You want to attract people with the newest, premium merchandise in the front of your shop where browsers will most be open. The front of your store is where the money is; your full-priced merchandise should be spot-lit to look like the chrome on a ‘57 Chevy.
And remember, retail sales training will help your associates sell value over price for those premium items.
4. Low customer service scores
When there are too many customers and not enough staff, you can bet customer service scores will be horrible.
What to do?
Schedule breaks and meal times to maintain coverage rather than let associates go whenever they want to or together. Pay most attention around mealtimes when employees want to take breaks but when hurried shoppers have a finite amount of time to shop.
The best tool is still just a tool if you never use it
Big data for retailers is just a tool to measure how well a store is doing at selling its merchandise.
Conversion rates are the greatest information you have about how much your employees are either getting shoppers to buy or allowing them to walk.
It’s natural to want to rank employees or stores against each other, but rankings often develop animosity and eventually dismissal.
The goal is always to do better against what you and the crew of your store have done in the past – not measure them against a store that might have a new façade, a new upbeat manager, or a new residential development.
Yes, traffic intelligence like ShopperTrak can help you understand what customers are doing, but you have to take action on the information.

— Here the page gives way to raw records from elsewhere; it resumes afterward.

-- ==== Sys2Proof/Laws/Exec.lean ====
section
/-! SUPPORT. All commands at once: the rule each one runs, what every rule leaves alone when it ends well, and which
faults it can raise (60_exceptions.md R204). -/

namespace Sys2Proof.Machine

open Sys2Proof

/-- The rule dispatch runs for a command (R193); the two control commands run none. -/
def ruleOf : Instr → State → Exec State
  | .ctlNop, s => .ok s
  | .ctlReset, s => .ok s.leaveFault
  | .bwBit val, s => bitOperand val >>= fun b => writeBit b s
  | .bwBits val len, s => lenOperand len >>= fun n => putBits val n s
  | .bwFlush, s => flush s
  | .brBit, s => readBit .raw s >>= fun (b, s) => .ok (setRes b.toNat s)
  | .brBits len, s => lenOperand len >>= fun n => getBits n .raw s >>= fun (v, s) => .ok (setRes v s)
  | .histClr, s => .ok (histClear s)
  | .histAcc sym, s => histAcc (symOperand sym) s
  | .histScan, s => countPass s
  | .treeInit, s => treeInit s
  | .treeMerge, s => treeMerge s
  | .treeBuild, s => treeBuild s
  | .codeWalk, s => codeWalk s
  | .hdrWrite, s => hdrWrite s
  | .hdrParse, s => hdrParse s
  | .encSym sym, s => encSym (symOperand sym) s
  | .encBody, s => emitPass s
  | .encodeJob, s => encodeJob s
  | .decSym, s => decSym s
  | .decBody, s => decBody s
  | .decodeJob, s => decodeJob s

/-- Every command but the two control commands goes through dispatch (R193). -/
theorem exec_eq_dispatch {i : Instr} (h : i ≠ .ctlNop) (h' : i ≠ .ctlReset) (s : State) :
    exec i s = dispatch i (ruleOf i) s := by
  cases i <;> first | rfl | contradiction

/-- Everything a command can answer with a next state. -/
theorem exec_cases {i : Instr} {s t : State} (h : exec i s = .next t) :
    (i = .ctlNop ∧ t = s) ∨ (i = .ctlReset ∧ t = s.leaveFault) ∨
    (i ≠ .ctlReset ∧ s.err = true ∧ t = s) ∨
    (i ≠ .ctlNop ∧ i ≠ .ctlReset ∧ s.err = false ∧ ruleOf i s.clearDone = .ok t) ∨
    (i ≠ .ctlNop ∧ i ≠ .ctlReset ∧ s.err = false ∧
      ∃ k, ruleOf i s.clearDone = raise k ∧ t = s.enterFault k (encode i)) := by
  by_cases hn : i = .ctlNop
  · subst hn; cases h; exact .inl ⟨rfl, rfl⟩
  by_cases hr : i = .ctlReset
  · subst hr; cases h; exact .inr (.inl ⟨rfl, rfl⟩)
  rw [exec_eq_dispatch hn hr] at h
  rcases dispatch_cases h with ⟨he, e⟩ | ⟨he, e⟩ | ⟨he, e⟩
  · exact .inr (.inr (.inl ⟨hr, he, e⟩))
  · exact .inr (.inr (.inr (.inl ⟨hn, hr, he, e⟩)))
  · exact .inr (.inr (.inr (.inr ⟨hn, hr, he, e⟩)))

/-! ### What every rule leaves alone -/

theorem bitOperand_ok {val : Nat} {b : Bool} (h : bitOperand val = .ok b) : val ≤ 1 ∧ b.toNat = val := by
  unfold bitOperand at h
  split at h
  · cases h
    refine ⟨by assumption, ?_⟩
    interval_cases val <;> rfl
  · cases h

theorem lenOperand_ok {len n : Nat} (h : lenOperand len = .ok n) : n = len ∧ 1 ≤ len ∧ len ≤ 32 := by
  unfold lenOperand at h
  split at h
  · cases h
    rename_i hl
    exact ⟨rfl, hl⟩
  · cases h

/-- What `DEC.SYM`s leave, whatever the decode table holds: a bit reader moved on, symbols in the sink (R180). -/
structure Emitted (n : Nat) (s t : State) : Prop where
  frame : t = { s with srcPos := t.srcPos, brByte := t.brByte, brCnt := t.brCnt, snk := t.snk, res := t.res,
                       decRem := t.decRem }
  grows : s.snk <+: t.snk
  decRem : t.decRem.toNat + n = s.decRem.toNat
  room : s.sinkTakes 0 → t.sinkTakes 0
  within : s.brCnt.toNat ≤ 8 → t.brCnt.toNat ≤ 8
  position : s.srcPos.toNat ≤ s.srcLen.toNat → t.srcPos.toNat ≤ t.srcLen.toNat

theorem Emitted.refl (s : State) : Emitted 0 s s := ⟨rfl, List.prefix_refl _, rfl, id, id, id⟩

theorem Emitted.trans {m n : Nat} {s t u : State} (h : Emitted m s t) (h' : Emitted n t u) :
    Emitted (m + n) s u where
  frame := by
    have e := h'.frame
    rw [h.frame] at e
    exact e
  grows := h.grows.trans h'.grows
  decRem := by have := h.decRem; have := h'.decRem; omega
  room hs := h'.room (h.room hs)
  within hs := h'.within (h.within hs)
  position hs := h'.position (h.position hs)

theorem matchBits_emits {fuel acc l : Nat} {s t : State} (h : matchBits fuel acc l s = .ok t) :
    ∃ bits u y, Read bits s u ∧ emitSymbol y u = .ok t := by
  induction fuel generalizing acc l s with
  | zero => cases h
  | succ fuel ih =>
    obtain ⟨⟨b, u⟩, hu, h⟩ := bind_eq_ok.1 h
    have r := readBit_ok hu
    simp only at h
    split at h
    · exact ⟨_, u, _, r, h⟩
    · obtain ⟨bits, v, y, r', h⟩ := ih h
      exact ⟨_, v, y, r.trans r', h⟩

theorem decSym_emits {s t : State} (h : decSym s = .ok t) : Emitted 1 s t := by
  unfold decSym at h
  split at h
  · cases h
  · rename_i hrem
    obtain ⟨bits, u, y, r, h⟩ := matchBits_emits h
    obtain ⟨h1, rfl⟩ := emitSymbol_ok h
    refine ⟨?_, ?_, ?_, fun _ cap hc => by simpa using h1 cap hc, r.within, r.position⟩
    · rw [r.frame]
    · rw [← r.snk]; exact List.prefix_append _ _
    · have := decRem_pred hrem
      simp only [r.decRem]
      exact this

theorem decSyms_emits {n : Nat} {s t : State} (h : decSyms n s = .ok t) : Emitted n s t := by
  induction n generalizing s with
  | zero => cases h; exact Emitted.refl _
  | succ n ih =>
    obtain ⟨u, hu, h⟩ := bind_eq_ok.1 h
    rw [Nat.add_comm]
    exact (decSym_emits hu).trans (ih h)

theorem codeWalk_frame {s t : State} (h : codeWalk s = .ok t) : t = discardTree { s with ct := t.ct } := by
  unfold codeWalk at h
  split at h
  · cases h
  · obtain ⟨ct, -, h⟩ := bind_eq_ok.1 h
    cases h
    rfl

/-- What a command that is no control command leaves alone when it ends without a fault: the host's elements, `FCMD`,
the capacities; and `STATUS` but for `DONE`, which only a job sets, with all of the sink forced to persist. -/
structure Kept (i : Instr) (s t : State) : Prop where
  src : t.src = s.src
  srcLen : t.srcLen = s.srcLen
  fcmd : t.fcmd = s.fcmd
  cfg : t.cfg = s.cfg
  host : t.host = s.host
  faults : t.faults = s.faults
  status : (i ≠ .encodeJob ∧ i ≠ .decodeJob ∧ t.status = s.status) ∨
    (i = .encodeJob ∨ i = .decodeJob) ∧ t.status = s.status ||| 0x0001#16 ∧ t.snkSync = t.snkLen

theorem Kept.of_eq {i : Instr} {s t : State} (hi : i ≠ .encodeJob ∧ i ≠ .decodeJob) (h : t = { t with
    src := s.src, srcLen := s.srcLen, fcmd := s.fcmd, cfg := s.cfg, host := s.host, faults := s.faults
    status := s.status }) : Kept i s t := by
  constructor <;> rw [h]
  exact .inl ⟨hi.1, hi.2, rfl⟩

theorem Kept.of_job {i : Instr} {s t : State} (hi : i = .encodeJob ∨ i = .decodeJob) (hs : t.snkSync = t.snkLen)
    (h : t = { t with
      src := s.src, srcLen := s.srcLen, fcmd := s.fcmd, cfg := s.cfg, host := s.host, faults := s.faults
      status := s.status ||| 0x0001#16 }) : Kept i s t := by
  refine ⟨?_, ?_, ?_, ?_, ?_, ?_, .inr ⟨hi, ?_, hs⟩⟩ <;> rw [h]

/-- What no command changes when it ends without a fault (R10, R11, R17, R46). -/
theorem rule_kept {i : Instr} {s t : State} (hn : i ≠ .ctlNop) (hr : i ≠ .ctlReset) (h : ruleOf i s = .ok t) :
    Kept i s t := by
  cases i with
  | ctlNop => contradiction
  | ctlReset => contradiction
  | bwBit val => obtain ⟨b, -, h⟩ := bind_eq_ok.1 h; exact .of_eq (by simp) (by rw [(writeBit_ok h).frame])
  | bwBits val len => obtain ⟨b, -, h⟩ := bind_eq_ok.1 h; exact .of_eq (by simp) (by rw [(putBits_ok h).frame])
  | bwFlush => exact .of_eq (by simp) (by rw [(flush_ok h).2.2.2.2.2.2.2])
  | brBit => obtain ⟨⟨b, u⟩, hu, h⟩ := bind_eq_ok.1 h; cases h; exact .of_eq (by simp) (by rw [(readBit_ok hu).frame]; rfl)
  | brBits len =>
    obtain ⟨n, -, h⟩ := bind_eq_ok.1 h
    obtain ⟨⟨v, u⟩, hu, h⟩ := bind_eq_ok.1 h
    cases h
    obtain ⟨_, -, r, -⟩ := getBits_ok hu
    exact .of_eq (by simp) (by rw [r.frame]; rfl)
  | histClr => cases h; exact .of_eq (by simp) rfl
  | histAcc sym => exact .of_eq (by simp) (by rw [(histAcc_ok h).frame])
  | histScan =>
    obtain ⟨u, hu, e, -⟩ := countPass_counts s
    rw [ruleOf, hu] at h; cases h
    exact .of_eq (by simp) (by rw [e])
  | treeInit => exact .of_eq (by simp) (by rw [(treeInit_ok h).1])
  | treeMerge => obtain ⟨a, b, m⟩ := treeMerge_ok h; exact .of_eq (by simp) (by rw [m.frame])
  | treeBuild => exact .of_eq (by simp) (by rw [(treeBuild_ok h).frame])
  | codeWalk => exact .of_eq (by simp) (by rw [codeWalk_frame h]; rfl)
  | hdrWrite => exact .of_eq (by simp) (by rw [(hdrWrite_ok h).1.frame])
  | hdrParse => obtain ⟨_, _, p⟩ := hdrParse_ok h; exact .of_eq (by simp) (by rw [p.frame])
  | encSym sym => exact .of_eq (by simp) (by rw [(encSym_ok h).2.frame])
  | encBody => rw [ruleOf, emitPass_eq] at h; exact .of_eq (by simp) (by rw [(emitBytes_ok h).2.frame])
  | encodeJob =>
    obtain ⟨-, -, w⟩ := encodeJob_ok h
    exact .of_job (.inl rfl) (by rw [w.frame]; rfl) (by rw [w.frame]; rfl)
  | decSym => exact .of_eq (by simp) (by rw [(decSym_emits h).frame])
  | decBody => exact .of_eq (by simp) (by rw [(decSyms_emits h).frame])
  | decodeJob =>
    obtain ⟨_, _, w⟩ := decodeJob_ok h
    exact .of_job (.inr rfl) (by rw [w.frame]; rfl) (by rw [w.frame]; rfl)

/-! ### The faults of every rule (R204) -/

theorem walk_traps {nodes : List Node} {fuel : Nat} {i : NodeIdx} {v l : Nat} {ct : CodeTable} {k : Trap}
    (h : walk nodes fuel i v l ct = raise k) : k = .codeTooLong := by
  induction fuel generalizing i v l ct with
  | zero => cases h
  | succ fuel ih =>
    unfold walk at h
    split at h
    · split at h <;> cases h
      rfl
    · rcases bind_eq_error.1 h with h | ⟨_, -, h⟩
      · exact ih h
      · exact ih h

theorem codeWalk_traps {s : State} {k : Trap} (h : codeWalk s = raise k) : k = .noTree ∨ k = .codeTooLong := by
  unfold codeWalk at h
  split at h
  · cases h; exact .inl rfl
  · rcases bind_eq_error.1 h with h | ⟨_, -, h⟩
    · unfold codesOf at h
      split at h
      · cases h
      · exact .inr (walk_traps h)
    · cases h

theorem decSyms_traps {n : Nat} {s : State} {x : Stop} (hn : n ≤ s.decRem.toNat) (h : decSyms n s = .error x) :
    x = .trap (.truncated .body) ∨ x = .trap .sinkFull ∨ x = .trap .noMatch := by
  induction n generalizing s with
  | zero => cases h
  | succ n ih =>
    rcases bind_eq_error.1 h with h | ⟨u, hu, h⟩
    · rcases decSym_error h with ⟨-, h0⟩ | ⟨h, -⟩
      · rw [h0] at hn; simp at hn
      · exact h
    · have := (decSym_emits hu).decRem
      exact ih (by omega) h

/-- The faults each rule can raise are those R204 gives its command. -/
theorem rule_traps {i : Instr} {s : State} {k : Trap} (h : ruleOf i s = raise k) : k ∈ mayRaise i := by
  cases i with
  | ctlNop => cases h
  | ctlReset => cases h
  | bwBit val =>
    rcases bind_eq_error.1 h with h | ⟨_, -, h⟩
    · unfold bitOperand at h; split at h <;> cases h; simp [mayRaise]
    · cases writeBit_error h; simp [mayRaise]
  | bwBits val len =>
    rcases bind_eq_error.1 h with h | ⟨_, -, h⟩
    · unfold lenOperand at h; split at h <;> cases h; simp [mayRaise]
    · cases putBits_error h; simp [mayRaise]
  | bwFlush => cases flush_error h; simp [mayRaise]
  | brBit =>
    rcases bind_eq_error.1 h with h | ⟨_, -, h⟩
    · cases (readBit_error h).1; simp [mayRaise]
    · cases h
  | brBits len =>
    rcases bind_eq_error.1 h with h | ⟨_, -, h⟩
    · unfold lenOperand at h; split at h <;> cases h; simp [mayRaise]
    · rcases bind_eq_error.1 h with h | ⟨_, -, h⟩
      · cases (getBits_error h).1; simp [mayRaise]
      · cases h
  | histClr => cases h
  | histAcc sym => cases histAcc_error h; simp [mayRaise]
  | histScan => obtain ⟨u, hu, -⟩ := countPass_counts s; rw [ruleOf, hu] at h; cases h
  | treeInit => cases (treeInit_error h).1; simp [mayRaise]
  | treeMerge => rcases treeMerge_error h with ⟨h, -⟩ | ⟨h, -⟩ <;> cases h <;> simp [mayRaise]
  | treeBuild => rcases treeBuild_error h with ⟨h, -⟩ | h <;> cases h <;> simp [mayRaise]
  | codeWalk => rcases codeWalk_traps h with rfl | rfl <;> simp [mayRaise]
  | hdrWrite => rcases hdrWrite_error h with ⟨h, -⟩ | ⟨h, -⟩ | ⟨h, -⟩ <;> cases h <;> simp [mayRaise]
  | hdrParse => obtain ⟨k, hk, e⟩ := hdrParse_error h; cases e; exact hk
  | encSym sym => rcases encSym_error h with ⟨h, -⟩ | ⟨h, -⟩ <;> cases h <;> simp [mayRaise]
  | encBody =>
    rw [ruleOf, emitPass_eq] at h
    rcases emitBytes_error h with ⟨h, -⟩ | h <;> cases h <;> simp [mayRaise]
  | encodeJob => rcases encodeJob_error h with ⟨h, -⟩ | ⟨h, -⟩ | h <;> cases h <;> simp [mayRaise]
  | decSym =>
    rcases decSym_error h with ⟨h, -⟩ | ⟨h | h | h, -⟩ <;> cases h <;> simp [mayRaise]
  | decBody => rcases decSyms_traps (Nat.le_refl _) h with h | h | h <;> cases h <;> simp [mayRaise]
  | decodeJob => obtain ⟨k, hk, e⟩ := decodeJob_error h; cases e; exact hk

/-- Only the walk of a code table can be stuck. -/
theorem rule_stuck {i : Instr} {s : State} {f : Fault} (h : ruleOf i s = .error (.stuck f)) : i = .codeWalk := by
  cases i with
  | codeWalk => rfl
  | ctlNop => cases h
  | ctlReset => cases h
  | bwBit val =>
    rcases bind_eq_error.1 h with h | ⟨_, -, h⟩
    · unfold bitOperand at h; split at h <;> cases h
    · cases writeBit_error h
  | bwBits val len =>
    rcases bind_eq_error.1 h with h | ⟨_, -, h⟩
    · unfold lenOperand at h; split at h <;> cases h
    · cases putBits_error h
  | bwFlush => cases flush_error h
  | brBit =>
    rcases bind_eq_error.1 h with h | ⟨_, -, h⟩
    · cases (readBit_error h).1
    · cases h
  | brBits len =>
    rcases bind_eq_error.1 h with h | ⟨_, -, h⟩
    · unfold lenOperand at h; split at h <;> cases h
    · rcases bind_eq_error.1 h with h | ⟨_, -, h⟩
      · cases (getBits_error h).1
      · cases h
  | histClr => cases h
  | histAcc sym => cases histAcc_error h
  | histScan => obtain ⟨u, hu, -⟩ := countPass_counts s; rw [ruleOf, hu] at h; cases h
  | treeInit => cases (treeInit_error h).1
  | treeMerge => rcases treeMerge_error h with ⟨h, -⟩ | ⟨h, -⟩ <;> cases h
  | treeBuild => rcases treeBuild_error h with ⟨h, -⟩ | h <;> cases h
  | hdrWrite => rcases hdrWrite_error h with ⟨h, -⟩ | ⟨h, -⟩ | ⟨h, -⟩ <;> cases h
  | hdrParse => obtain ⟨k, hk, e⟩ := hdrParse_error h; cases e
  | encSym sym => rcases encSym_error h with ⟨h, -⟩ | ⟨h, -⟩ <;> cases h
  | encBody =>
    rw [ruleOf, emitPass_eq] at h
    rcases emitBytes_error h with ⟨h, -⟩ | h <;> cases h
  | encodeJob => rcases encodeJob_error h with ⟨h, -⟩ | ⟨h, -⟩ | h <;> cases h
  | decSym => rcases decSym_error h with ⟨h, -⟩ | ⟨h | h | h, -⟩ <;> cases h
  | decBody => rcases decSyms_traps (Nat.le_refl _) h with h | h | h <;> cases h
  | decodeJob => obtain ⟨k, hk, e⟩ := decodeJob_error h; cases e

/-! ### `STATUS` while unfaulted (R17) -/

theorem status_bits {x : BitVec 16} (h : x &&& ~~~statusFieldMask = 0) (he : x.getLsbD 1 = false)
    (hc : x.extractLsb' 4 3 = 0) (hs : x.extractLsb' 8 4 = 0) : x &&& 0xFFFE#16 = 0 := by
  have m : ∀ k, (x &&& ~~~statusFieldMask).getLsbD k = false := by intro k; rw [h]; simp
  have c : ∀ k, (x.extractLsb' 4 3).getLsbD k = false := by intro k; rw [hc]; simp
  have d : ∀ k, (x.extractLsb' 8 4).getLsbD k = false := by intro k; rw [hs]; simp
  have n2 := m 2; have n3 := m 3; have n7 := m 7; have n12 := m 12
  have n13 := m 13; have n14 := m 14; have n15 := m 15
  have c0 := c 0; have c1 := c 1; have c2 := c 2
  have d0 := d 0; have d1 := d 1; have d2 := d 2; have d3 := d 3
  simp [statusFieldMask] at n2 n3 n7 n12 n13 n14 n15 c0 c1 c2 d0 d1 d2 d3
  apply BitVec.eq_of_getLsbD_eq
  intro i hi
  by_cases h1 : i = 1
  · subst h1; rw [BitVec.getLsbD_and, he]; simp
  · interval_cases i <;> simp_all

/-- Unfaulted, nothing but `DONE` is set in `STATUS`, and `FCMD` is 0 (R17, R18). -/
theorem StatusOk.unfaulted {s : State} (ho : StatusOk s) (h : s.err = false) :
    s.status &&& 0xFFFE#16 = 0 ∧ s.fcmd = 0 :=
  ⟨status_bits ho.1 h (ho.2.2.2 h).1 (ho.2.2.2 h).2.1, (ho.2.2.2 h).2.2⟩

/-- A fault's `STATUS` has `DONE = 0`, so that clearing it changes nothing (R203). -/
theorem Trap.status_clear (k : Trap) : k.status &&& 0xFFFE#16 = k.status := by
  cases k with
  | truncated tag => cases tag <;> decide
  | _ => decide

theorem State.clearDone_clearDone (s : State) : s.clearDone.clearDone = s.clearDone := by
  simp [State.clearDone, BitVec.and_assoc]

end Sys2Proof.Machine
end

Yes, mystery shopping can tell you a point of time someone received service in your store, but you have to make them a regular feature of your training to discover patterns.
Yes, you can use Smart Fitting Room, but your managers must observe how the employees are using it to help drive sales. Remember try before you buy is the key to converting 70% of apparel shoppers to customers.
Finally, remember your POS system is only able to give you data about those who purchased. It doesn’t tell you about the customers who intended to buy but left.
The goal of every retailer is to accurately measure, understand, and tweak the retail customer experience to convert browsing shoppers into paying premium customers.
With retail sales training, your sales staff will notice every shopper, act on the signs of shopper wavering, reinforce buying decisions and make more sales.
Don’t just notice the data trends.
Take action to improve your conversion rates.